---------- RAW DATA

-- ==== Sys2Proof/Certificates/Slice0/Obligations.lean ====
section
/-!
DEFINITION. The statements for the provers. Results are stated with `Format.value` and `Format.pattern` (00_scope.md
R13, R14, in the library's words), not with the model's own `ival` and `wrap`. `State.withResult`, `withConverted`,
`withComparison` and `FaultEntry` give the whole next state, so each result statement is its instruction's frame and its
completion as well. A free value, and the counter it is drawn with, is only ever said to exist. The fields `specified`,
`remaining`, `inputs` and `draws` of these states are the model's own bookkeeping (log 5, 6, 8, 10); RES, CRES, CC, STATUS,
FSR, BUSY, RVALID and CMDQ are the spec's.
-/

open Sys2Proof Sys2Proof.Machine

/-! ## Encoding -/

/-- R50, R52: a few command words written out in 95_test_vectors.md decode to the commands they stand for. -/
def Obligations.WrittenCommandWordsDecode : Prop :=
  let s8 : Format := ⟨.w8, true, 4, by decide⟩
  let u16 : Format := ⟨.w16, false, 8, by decide⟩
  let s32 : Format := ⟨.w32, true, 16, by decide⟩
  decode s8 0x3002818 = .ok (.add 0x18 0x28) ∧ decode s8 0xF563412 = .ok .illegal ∧
  decode s8 0x5CDAB01 = .ok (.neg 0x01) ∧ decode u16 0x7000003000A00 = .ok (.divf 0x0A00 0x0300) ∧
  decode s32 0xA00432979000CC354000BEA7F = .ok (.clamp 0x000BEA7F 0x000CC354 0x00432979) ∧
  decode s32 0xE000000007FFF00007FFF0000 = .ok (.cmp 0x7FFF0000 0x7FFF0000)

/-- R50, R52, R57: decoding the encoded word of any well-formed command of any format gives the command back. -/
def Obligations.DecodeOfEncodedCommandIsTheCommand : Prop :=
  ∀ (f : Format) (i : Instr), i.wf f = true → decode f (encode f i) = .ok i

/-- R50, R52: the decoder is total on the words of 4 + 3W bits, gives well-formed commands only, is selected by the op
field, and rejects every wider number. -/
def Obligations.DecoderIsTotalOnCommandWords : Prop :=
  ∀ (f : Format) (w : Nat),
    (w < 2 ^ (4 + 3 * f.w) →
      ∃ i, decode f w = .ok i ∧ i.wf f = true ∧ i.opcode.toNat = w / 2 ^ (3 * f.w)) ∧
    (2 ^ (4 + 3 * f.w) ≤ w → decode f w = .error .wordTooWide)

/-- R53: the response does not depend on an operand field the command does not read. Two command words that agree on op
and on the fields the table of R53 names complete alike, from every state. -/
def Obligations.UnreadOperandFieldsAreIgnored : Prop :=
  ∀ (s : State) (k k' : Cmd), k.op = k'.op →
    (k.op ≠ 0xF#4 → k.a = k'.a) →
    (k.op = 0x3#4 ∨ k.op = 0x4#4 ∨ k.op = 0x6#4 ∨ k.op = 0x7#4 ∨ k.op = 0x8#4 ∨ k.op = 0xA#4 ∨ k.op = 0xE#4 →
      k.b = k'.b) →
    (k.op = 0xA#4 → k.c = k'.c) →
    s.ports.rst = false → s.busy = true → s.remaining = 0 →
    ∃ t : State, step { s with cmdq := k } = .next { t with cmdq := k } ∧
      step { s with cmdq := k' } = .next { t with cmdq := k' }

/-- R51: the fields of RSP, read back from the record. -/
def Obligations.ResponseRecordHoldsItsFields : Prop :=
  ∀ s : State, s.RegistersFit →
    let w := s.cfg.src.w
    let w2 := s.cfg.dst.w
    let r := responseRecord s
    r < 2 ^ (3 + 2 + 3 + w2 + w) ∧
    r % 2 ^ w = s.res.toNat ∧ r / 2 ^ w % 2 ^ w2 = s.cres.toNat ∧
    r / 2 ^ (w + w2) % 2 ^ 3 = s.cc.toNat ∧ r / 2 ^ (w + w2 + 3) % 2 ^ 2 = s.status.toNat ∧
    r / 2 ^ (w + w2 + 5) % 2 ^ 3 = s.fsr.toNat

/-- R5, R7, R9, R11, R140: elaboration accepts exactly the legal tuples, unchanged. -/
def Obligations.ElaborationAcceptsExactlyLegalConfigurations : Prop :=
  ∀ r : RawCfg,
    ((r.w = 8 ∨ r.w = 16 ∨ r.w = 32) ∧ (r.w2 = 8 ∨ r.w2 = 16 ∨ r.w2 = 32) ∧
      0 ≤ r.f ∧ r.f ≤ r.w ∧ 0 ≤ r.f2 ∧ r.f2 ≤ r.w2 ↔ ∃ c, r.elaborate = .ok c) ∧
    ∀ c, r.elaborate = .ok c →
      c.src.w = r.w ∧ c.src.signed = r.sgn ∧ (c.src.frac : Int) = r.f ∧
      c.dst.w = r.w2 ∧ c.dst.signed = r.sgn2 ∧ (c.dst.frac : Int) = r.f2 ∧
      c.nFast = r.nFast ∧ c.nPrecise = r.nPrecise

/-! ## The step -/

/-- R28: at a completion edge the step is `exec` of the command that CMDQ decodes to, at the state whose port sample of
this edge is consumed. Said of the four fields and of the encoded word. -/
def Obligations.CompletionStepRunsTheDecodedCommand : Prop :=
  ∀ s : State, s.ports.rst = false → s.busy = true → s.remaining = 0 →
    step s = exec (decodeCmd s.cmdq) { s with inputs := s.inputs.tail } ∧
    ∀ i : Instr, decode s.cfg.src (s.cmdq.toWord s.cfg.src.w) = .ok i → s.cmdq.wf s.cfg.src = true →
      step s = exec i { s with inputs := s.inputs.tail }

/-- R27, R28, R49, R153: an accept edge latches the whole command from the ports, sets BUSY, clears RVALID and changes
no response register; some number of edges is then left. -/
def Obligations.AcceptEdgeLatchesTheCommand : Prop :=
  ∀ s : State, s.ports.rst = false → s.busy = false → s.ports.cmdValid = true → s.ports.cmd.wf s.cfg.src = true →
    ∃ n m, step s = .next { s with
      busy := true, rvalid := false, cmdq := s.ports.cmd, remaining := n, draws := m
      inputs := s.inputs.tail }

/-- R28, R47, R153: while BUSY = 1 nothing on the command ports reaches the unit. -/
def Obligations.PortsAreIgnoredWhileBusy : Prop :=
  ∀ (s : State) (p q : PortSample) (rest : List PortSample), s.busy = true → p.rst = false → q.rst = false →
    step { s with inputs := p :: rest } = step { s with inputs := q :: rest }

/-- R153: an edge with no reset, no command presented to an idle unit and no completion changes no register: the unit
idles, or the command in flight waits. -/
def Obligations.WaitingAndIdleEdgesChangeNoRegister : Prop :=
  ∀ s : State, s.ports.rst = false →
    (s.busy = false → s.ports.cmdValid = false → step s = .next { s with inputs := s.inputs.tail }) ∧
    (s.busy = true → s.remaining ≠ 0 →
      step s = .next { s with remaining := s.remaining - 1, inputs := s.inputs.tail })

/-- R150, R151: a reset edge clears BUSY, RVALID and FSR whatever the unit was doing and whatever is presented, accepts
nothing, leaves the data registers some values of their widths, and none of them specified. -/
def Obligations.ResetEdgeClearsTheControlState : Prop :=
  ∀ s : State, s.ports.rst = true →
    ∃ (res cres : Word) (cc : BitVec 3) (status : BitVec 2) (k : Cmd) (n : Nat),
      s.cfg.src.fits res = true ∧ s.cfg.dst.fits cres = true ∧ k.wf s.cfg.src = true ∧
      step s = .next
        { cfg := s.cfg, res := res, cres := cres, cc := cc, status := status, fsr := 0b000#3
          busy := false, rvalid := false, cmdq := k, remaining := 0
          inputs := s.inputs.tail, draws := n, specified := ⟨false, false, false, false⟩ }

/-- R33: what reset leaves, of the registers for which the spec states a value, on every instance; no data register is
readable by the host (R152). The instance of `State.reset` is the model's choice (log 1). -/
def Obligations.ResetStateHoldsTheStatedValues : Prop :=
  ∀ cfg : Cfg, (State.resetOf cfg).cfg = cfg ∧ (State.resetOf cfg).busy = false ∧
    (State.resetOf cfg).rvalid = false ∧ (State.resetOf cfg).fsr = 0b000#3 ∧
    hostRes (State.resetOf cfg) = none ∧ hostCres (State.resetOf cfg) = none ∧ hostCc (State.resetOf cfg) = none ∧
    hostStatus (State.resetOf cfg) = none ∧ State.reset = State.resetOf Config.resetCfg

/-- The invariant holds at the reset state of every instance; that its data registers hold zeros is the model's choice
(log 3). -/
def Obligations.ResetStateMeetsTheInvariant : Prop := ∀ cfg : Cfg, (State.resetOf cfg).Inv

/-- Every step keeps the invariant: registers of their widths, (BUSY, RVALID) never (1, 1), CC one-hot once written, a
fault status with its sticky bit. -/
def Obligations.EveryStepKeepsTheInvariant : Prop :=
  ∀ s t : State, s.Inv → step s = .next t → t.Inv

/-- R157: from every state a step answers a next state; there is no halt, wait or stuck state and no refusal. -/
def Obligations.EveryStepAnswersANextState : Prop := ∀ s : State, ∃ t, step s = .next t

/-- R56: no step changes the configuration. -/
def Obligations.NoStepChangesTheConfiguration : Prop :=
  ∀ s t : State, step s = .next t → t.cfg = s.cfg

/-- R26, R137: only a reset edge clears a bit of FSR. -/
def Obligations.OnlyResetClearsAFaultBit : Prop :=
  ∀ (s t : State) (j : Nat), step s = .next t → s.ports.rst = false → s.fsr.getLsbD j = true → t.fsr.getLsbD j = true

/-- R27, R154: away from completion and reset edges the response registers do not change. -/
def Obligations.ResponseIsStableBetweenCompletions : Prop :=
  ∀ s t : State, step s = .next t → s.ports.rst = false → (s.busy = false ∨ s.remaining ≠ 0) →
    t.response = s.response ∧ t.specified = s.specified

/-- R12, R45, R153, R154, R157: an accepted command completes LAT edges later, LAT at least 1, whatever is presented
meanwhile; the state is then exec(s, k) of R45, and until then BUSY = 1, RVALID = 0 and the response is the old one. -/
def Obligations.AcceptedCommandCompletesAfterItsLatency : Prop :=
  ∀ (s : State) (k : Cmd) (rest : List PortSample), s.busy = false → (∀ p ∈ rest, p.rst = false) →
    ∃ lat, 1 ≤ lat ∧
      Host.Core.run Sys2Proof.core (lat + 1) { s with inputs := ⟨false, true, k⟩ :: rest } =
        execCommand k { s with inputs := rest.drop lat } ∧
      ∀ m, 1 ≤ m → m ≤ lat → ∃ t : State,
        Host.Core.run Sys2Proof.core m { s with inputs := ⟨false, true, k⟩ :: rest } = .next t ∧
        t.busy = true ∧ t.rvalid = false ∧ t.response = s.response

/-- R45: commands take effect one at a time in the order they are accepted. Whatever the host presents, reset apart, and
after any number of edges: a unit that is idle again is in the state exec(... exec(exec(s, k1), k2) ..., kn) of the commands
accepted on the way; a unit that is busy holds the last of them, and still shows the response of those before it. Every
sequence of commands is accepted in its order under some host. -/
def Obligations.CommandSequenceTakesEffectInOrder : Prop :=
  (∀ (n : Nat) (s t : State), s.busy = false → (∀ p ∈ s.inputs, p.rst = false) →
    Host.Core.run Sys2Proof.core n s = .next t →
    (t.busy = false → execCommands (acceptedDuring n s) { s with inputs := t.inputs } = .next t) ∧
    (t.busy = true → ∃ (ks : List Cmd) (k : Cmd) (u : State), acceptedDuring n s = ks ++ [k] ∧
      execCommands ks { s with inputs := t.inputs } = .next u ∧ t.cmdq = k.onPorts s.cfg.src ∧
      t.rvalid = false ∧ t.response = u.response)) ∧
  ∀ (ks : List Cmd) (s : State), s.busy = false →
    ∃ (n : Nat) (samples : List PortSample), (∀ p ∈ samples, p.rst = false) ∧
      (samples.filter (·.cmdValid)).map (·.cmd) = ks ∧
      acceptedDuring n { s with inputs := samples } = ks ∧
      Host.Core.run Sys2Proof.core n { s with inputs := samples } = execCommands ks { s with inputs := [] }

--------------------

• [WHAT IS REQUIRED]: In the records above, find each line that mentions the word "whole", and copy it.

• [TASK RESULT]:
`withComparison` and `FaultEntry` give the whole next state, so each result statement is its instruction's frame and its
/-- R27, R28, R49, R153: an accept edge latches the whole command from the ports, sets BUSY, clears RVALID and changes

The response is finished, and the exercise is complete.